*** Opening of Information supplied ***
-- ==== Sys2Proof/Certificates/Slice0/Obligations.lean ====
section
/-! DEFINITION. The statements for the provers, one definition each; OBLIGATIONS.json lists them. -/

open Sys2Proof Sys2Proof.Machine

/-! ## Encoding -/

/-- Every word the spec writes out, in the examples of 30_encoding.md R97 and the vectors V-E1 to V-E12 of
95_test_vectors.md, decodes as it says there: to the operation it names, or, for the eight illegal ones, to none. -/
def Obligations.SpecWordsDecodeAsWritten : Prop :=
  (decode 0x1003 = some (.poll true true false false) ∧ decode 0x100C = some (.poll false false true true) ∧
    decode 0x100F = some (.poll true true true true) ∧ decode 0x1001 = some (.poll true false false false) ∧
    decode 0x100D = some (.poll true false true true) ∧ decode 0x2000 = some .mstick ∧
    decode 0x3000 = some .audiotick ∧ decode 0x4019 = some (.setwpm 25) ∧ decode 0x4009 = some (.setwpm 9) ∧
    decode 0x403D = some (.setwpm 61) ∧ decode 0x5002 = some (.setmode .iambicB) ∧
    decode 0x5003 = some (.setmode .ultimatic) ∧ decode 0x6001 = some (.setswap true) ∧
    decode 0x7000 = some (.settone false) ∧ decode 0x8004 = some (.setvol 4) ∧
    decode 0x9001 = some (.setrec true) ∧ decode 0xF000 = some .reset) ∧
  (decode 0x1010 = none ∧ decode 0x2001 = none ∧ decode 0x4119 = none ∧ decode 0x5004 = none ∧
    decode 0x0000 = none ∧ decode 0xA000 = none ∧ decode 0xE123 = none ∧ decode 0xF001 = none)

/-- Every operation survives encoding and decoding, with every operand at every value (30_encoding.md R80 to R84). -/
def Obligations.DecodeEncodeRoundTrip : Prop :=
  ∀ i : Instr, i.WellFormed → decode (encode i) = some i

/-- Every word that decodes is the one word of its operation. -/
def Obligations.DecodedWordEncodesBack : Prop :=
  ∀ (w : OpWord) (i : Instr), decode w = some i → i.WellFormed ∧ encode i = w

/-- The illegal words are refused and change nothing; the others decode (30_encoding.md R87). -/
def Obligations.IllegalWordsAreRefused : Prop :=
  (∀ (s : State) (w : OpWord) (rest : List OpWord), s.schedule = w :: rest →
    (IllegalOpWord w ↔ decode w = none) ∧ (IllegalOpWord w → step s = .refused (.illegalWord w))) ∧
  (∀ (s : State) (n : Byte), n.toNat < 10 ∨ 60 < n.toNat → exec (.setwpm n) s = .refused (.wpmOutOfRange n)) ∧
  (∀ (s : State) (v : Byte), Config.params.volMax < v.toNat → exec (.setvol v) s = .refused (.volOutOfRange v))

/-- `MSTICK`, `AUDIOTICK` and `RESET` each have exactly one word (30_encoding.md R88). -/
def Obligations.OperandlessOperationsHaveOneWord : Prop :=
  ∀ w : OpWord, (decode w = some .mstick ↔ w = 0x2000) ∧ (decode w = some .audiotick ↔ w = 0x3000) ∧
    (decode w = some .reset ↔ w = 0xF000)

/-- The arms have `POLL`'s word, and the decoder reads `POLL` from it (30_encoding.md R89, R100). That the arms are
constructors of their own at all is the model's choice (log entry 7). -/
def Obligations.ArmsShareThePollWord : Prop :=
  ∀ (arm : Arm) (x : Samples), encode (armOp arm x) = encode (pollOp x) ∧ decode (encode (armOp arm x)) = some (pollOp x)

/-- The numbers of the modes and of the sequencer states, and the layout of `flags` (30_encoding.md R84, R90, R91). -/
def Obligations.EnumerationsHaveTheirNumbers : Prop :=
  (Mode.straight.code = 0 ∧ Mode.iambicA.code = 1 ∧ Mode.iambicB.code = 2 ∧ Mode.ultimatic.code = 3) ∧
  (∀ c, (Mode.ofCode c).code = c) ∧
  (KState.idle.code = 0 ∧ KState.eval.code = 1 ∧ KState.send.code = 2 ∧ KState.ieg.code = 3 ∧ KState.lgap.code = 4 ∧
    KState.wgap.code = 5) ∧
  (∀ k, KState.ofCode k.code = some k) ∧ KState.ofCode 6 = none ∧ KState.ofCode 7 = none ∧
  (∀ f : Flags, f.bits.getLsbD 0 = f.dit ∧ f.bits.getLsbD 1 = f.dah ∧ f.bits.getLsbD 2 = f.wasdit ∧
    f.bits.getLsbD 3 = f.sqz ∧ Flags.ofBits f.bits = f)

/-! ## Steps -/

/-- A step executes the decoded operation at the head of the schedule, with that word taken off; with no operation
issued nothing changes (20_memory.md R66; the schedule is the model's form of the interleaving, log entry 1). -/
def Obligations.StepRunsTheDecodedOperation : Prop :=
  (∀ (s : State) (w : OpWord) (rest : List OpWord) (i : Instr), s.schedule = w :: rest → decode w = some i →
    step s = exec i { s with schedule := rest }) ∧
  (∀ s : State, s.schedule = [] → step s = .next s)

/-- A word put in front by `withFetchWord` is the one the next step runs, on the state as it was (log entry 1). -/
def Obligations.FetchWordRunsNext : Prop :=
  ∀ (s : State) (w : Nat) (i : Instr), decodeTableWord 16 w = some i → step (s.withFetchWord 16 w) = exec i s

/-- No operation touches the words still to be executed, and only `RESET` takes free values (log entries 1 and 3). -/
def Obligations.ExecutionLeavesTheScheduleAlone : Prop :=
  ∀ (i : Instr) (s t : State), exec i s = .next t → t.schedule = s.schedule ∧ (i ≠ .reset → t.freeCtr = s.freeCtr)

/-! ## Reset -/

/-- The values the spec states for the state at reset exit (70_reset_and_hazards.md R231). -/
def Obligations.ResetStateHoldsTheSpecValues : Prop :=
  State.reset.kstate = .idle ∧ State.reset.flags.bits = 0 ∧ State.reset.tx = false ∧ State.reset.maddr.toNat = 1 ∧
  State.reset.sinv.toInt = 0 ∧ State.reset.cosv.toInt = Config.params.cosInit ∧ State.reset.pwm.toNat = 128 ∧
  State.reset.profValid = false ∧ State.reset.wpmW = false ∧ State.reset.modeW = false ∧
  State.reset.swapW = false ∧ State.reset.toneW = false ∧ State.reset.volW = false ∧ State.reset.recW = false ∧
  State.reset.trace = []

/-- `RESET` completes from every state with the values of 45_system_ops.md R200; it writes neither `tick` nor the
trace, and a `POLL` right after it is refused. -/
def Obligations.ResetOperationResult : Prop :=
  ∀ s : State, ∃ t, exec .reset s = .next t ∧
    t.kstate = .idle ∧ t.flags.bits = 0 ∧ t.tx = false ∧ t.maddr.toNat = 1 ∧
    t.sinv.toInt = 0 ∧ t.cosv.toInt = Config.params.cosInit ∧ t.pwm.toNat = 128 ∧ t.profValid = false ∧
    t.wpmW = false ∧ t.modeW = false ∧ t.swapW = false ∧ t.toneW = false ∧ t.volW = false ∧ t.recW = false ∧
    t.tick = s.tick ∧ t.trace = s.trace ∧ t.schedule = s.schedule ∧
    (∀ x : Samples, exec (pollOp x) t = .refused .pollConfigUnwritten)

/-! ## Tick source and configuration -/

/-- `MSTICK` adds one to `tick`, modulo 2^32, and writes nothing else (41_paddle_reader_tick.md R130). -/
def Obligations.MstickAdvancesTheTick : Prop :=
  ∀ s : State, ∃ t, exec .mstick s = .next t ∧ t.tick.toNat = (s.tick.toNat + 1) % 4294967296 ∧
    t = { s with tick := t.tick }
*** Close of Information supplied ***
*** Opening of Information supplied ***
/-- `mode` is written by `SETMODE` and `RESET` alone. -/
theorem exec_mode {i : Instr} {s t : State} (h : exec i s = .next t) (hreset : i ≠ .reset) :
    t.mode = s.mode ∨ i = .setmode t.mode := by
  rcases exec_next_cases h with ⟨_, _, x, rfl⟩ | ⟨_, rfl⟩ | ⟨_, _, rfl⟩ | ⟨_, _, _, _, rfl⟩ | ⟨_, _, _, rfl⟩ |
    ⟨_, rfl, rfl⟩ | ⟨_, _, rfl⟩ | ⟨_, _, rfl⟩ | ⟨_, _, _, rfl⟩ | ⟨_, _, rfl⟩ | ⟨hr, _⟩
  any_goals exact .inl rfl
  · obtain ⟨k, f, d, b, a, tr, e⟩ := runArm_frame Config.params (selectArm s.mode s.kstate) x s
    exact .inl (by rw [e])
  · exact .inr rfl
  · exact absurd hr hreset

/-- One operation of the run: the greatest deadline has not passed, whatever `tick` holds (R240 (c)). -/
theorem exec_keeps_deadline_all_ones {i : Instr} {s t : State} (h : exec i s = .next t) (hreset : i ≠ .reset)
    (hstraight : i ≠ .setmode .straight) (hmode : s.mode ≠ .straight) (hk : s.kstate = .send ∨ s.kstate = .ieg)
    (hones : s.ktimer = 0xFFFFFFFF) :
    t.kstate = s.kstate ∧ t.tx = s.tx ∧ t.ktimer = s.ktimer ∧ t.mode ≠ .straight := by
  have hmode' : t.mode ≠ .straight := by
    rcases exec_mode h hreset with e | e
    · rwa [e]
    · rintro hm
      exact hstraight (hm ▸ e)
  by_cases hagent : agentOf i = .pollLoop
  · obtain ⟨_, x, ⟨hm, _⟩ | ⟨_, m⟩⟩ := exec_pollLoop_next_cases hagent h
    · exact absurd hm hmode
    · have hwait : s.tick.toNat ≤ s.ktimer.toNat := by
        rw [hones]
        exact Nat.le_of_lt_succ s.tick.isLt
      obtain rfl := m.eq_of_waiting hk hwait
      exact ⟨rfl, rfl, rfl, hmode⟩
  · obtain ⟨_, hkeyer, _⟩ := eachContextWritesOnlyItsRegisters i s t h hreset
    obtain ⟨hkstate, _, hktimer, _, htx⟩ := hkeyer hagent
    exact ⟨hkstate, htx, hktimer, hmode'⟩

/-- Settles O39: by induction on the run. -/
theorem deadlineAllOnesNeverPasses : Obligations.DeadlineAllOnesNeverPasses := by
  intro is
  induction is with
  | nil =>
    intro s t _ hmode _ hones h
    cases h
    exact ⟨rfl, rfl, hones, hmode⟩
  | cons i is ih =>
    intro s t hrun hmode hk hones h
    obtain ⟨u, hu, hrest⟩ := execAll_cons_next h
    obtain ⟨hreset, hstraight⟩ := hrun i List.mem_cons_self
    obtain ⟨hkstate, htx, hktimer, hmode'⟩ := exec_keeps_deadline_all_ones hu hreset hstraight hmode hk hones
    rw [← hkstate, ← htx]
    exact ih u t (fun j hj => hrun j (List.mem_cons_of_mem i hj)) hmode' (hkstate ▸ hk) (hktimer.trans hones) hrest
*** Close of Information supplied ***
*** Opening of Information supplied ***
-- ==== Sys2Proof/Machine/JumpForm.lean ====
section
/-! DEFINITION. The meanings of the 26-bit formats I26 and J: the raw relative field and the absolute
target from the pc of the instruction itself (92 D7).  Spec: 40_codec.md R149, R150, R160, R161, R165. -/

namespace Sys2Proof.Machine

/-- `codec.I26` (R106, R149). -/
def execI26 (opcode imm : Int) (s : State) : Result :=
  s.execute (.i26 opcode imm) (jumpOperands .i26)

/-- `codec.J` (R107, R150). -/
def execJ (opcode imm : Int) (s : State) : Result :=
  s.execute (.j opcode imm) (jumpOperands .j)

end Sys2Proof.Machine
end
*** Close of Information supplied ***
## Brief
From the data above, return every line from the line that has "## Encoding -/" up to and including the line that has "decode 0x100F = some", exactly.

## Written answer
/-! ## Encoding -/

/-- Every word the spec writes out, in the examples of 30_encoding.md R97 and the vectors V-E1 to V-E12 of
95_test_vectors.md, decodes as it says there: to the operation it names, or, for the eight illegal ones, to none. -/
def Obligations.SpecWordsDecodeAsWritten : Prop :=
  (decode 0x1003 = some (.poll true true false false) ∧ decode 0x100C = some (.poll false false true true) ∧
    decode 0x100F = some (.poll true true true true) ∧ decode 0x1001 = some (.poll true false false false) ∧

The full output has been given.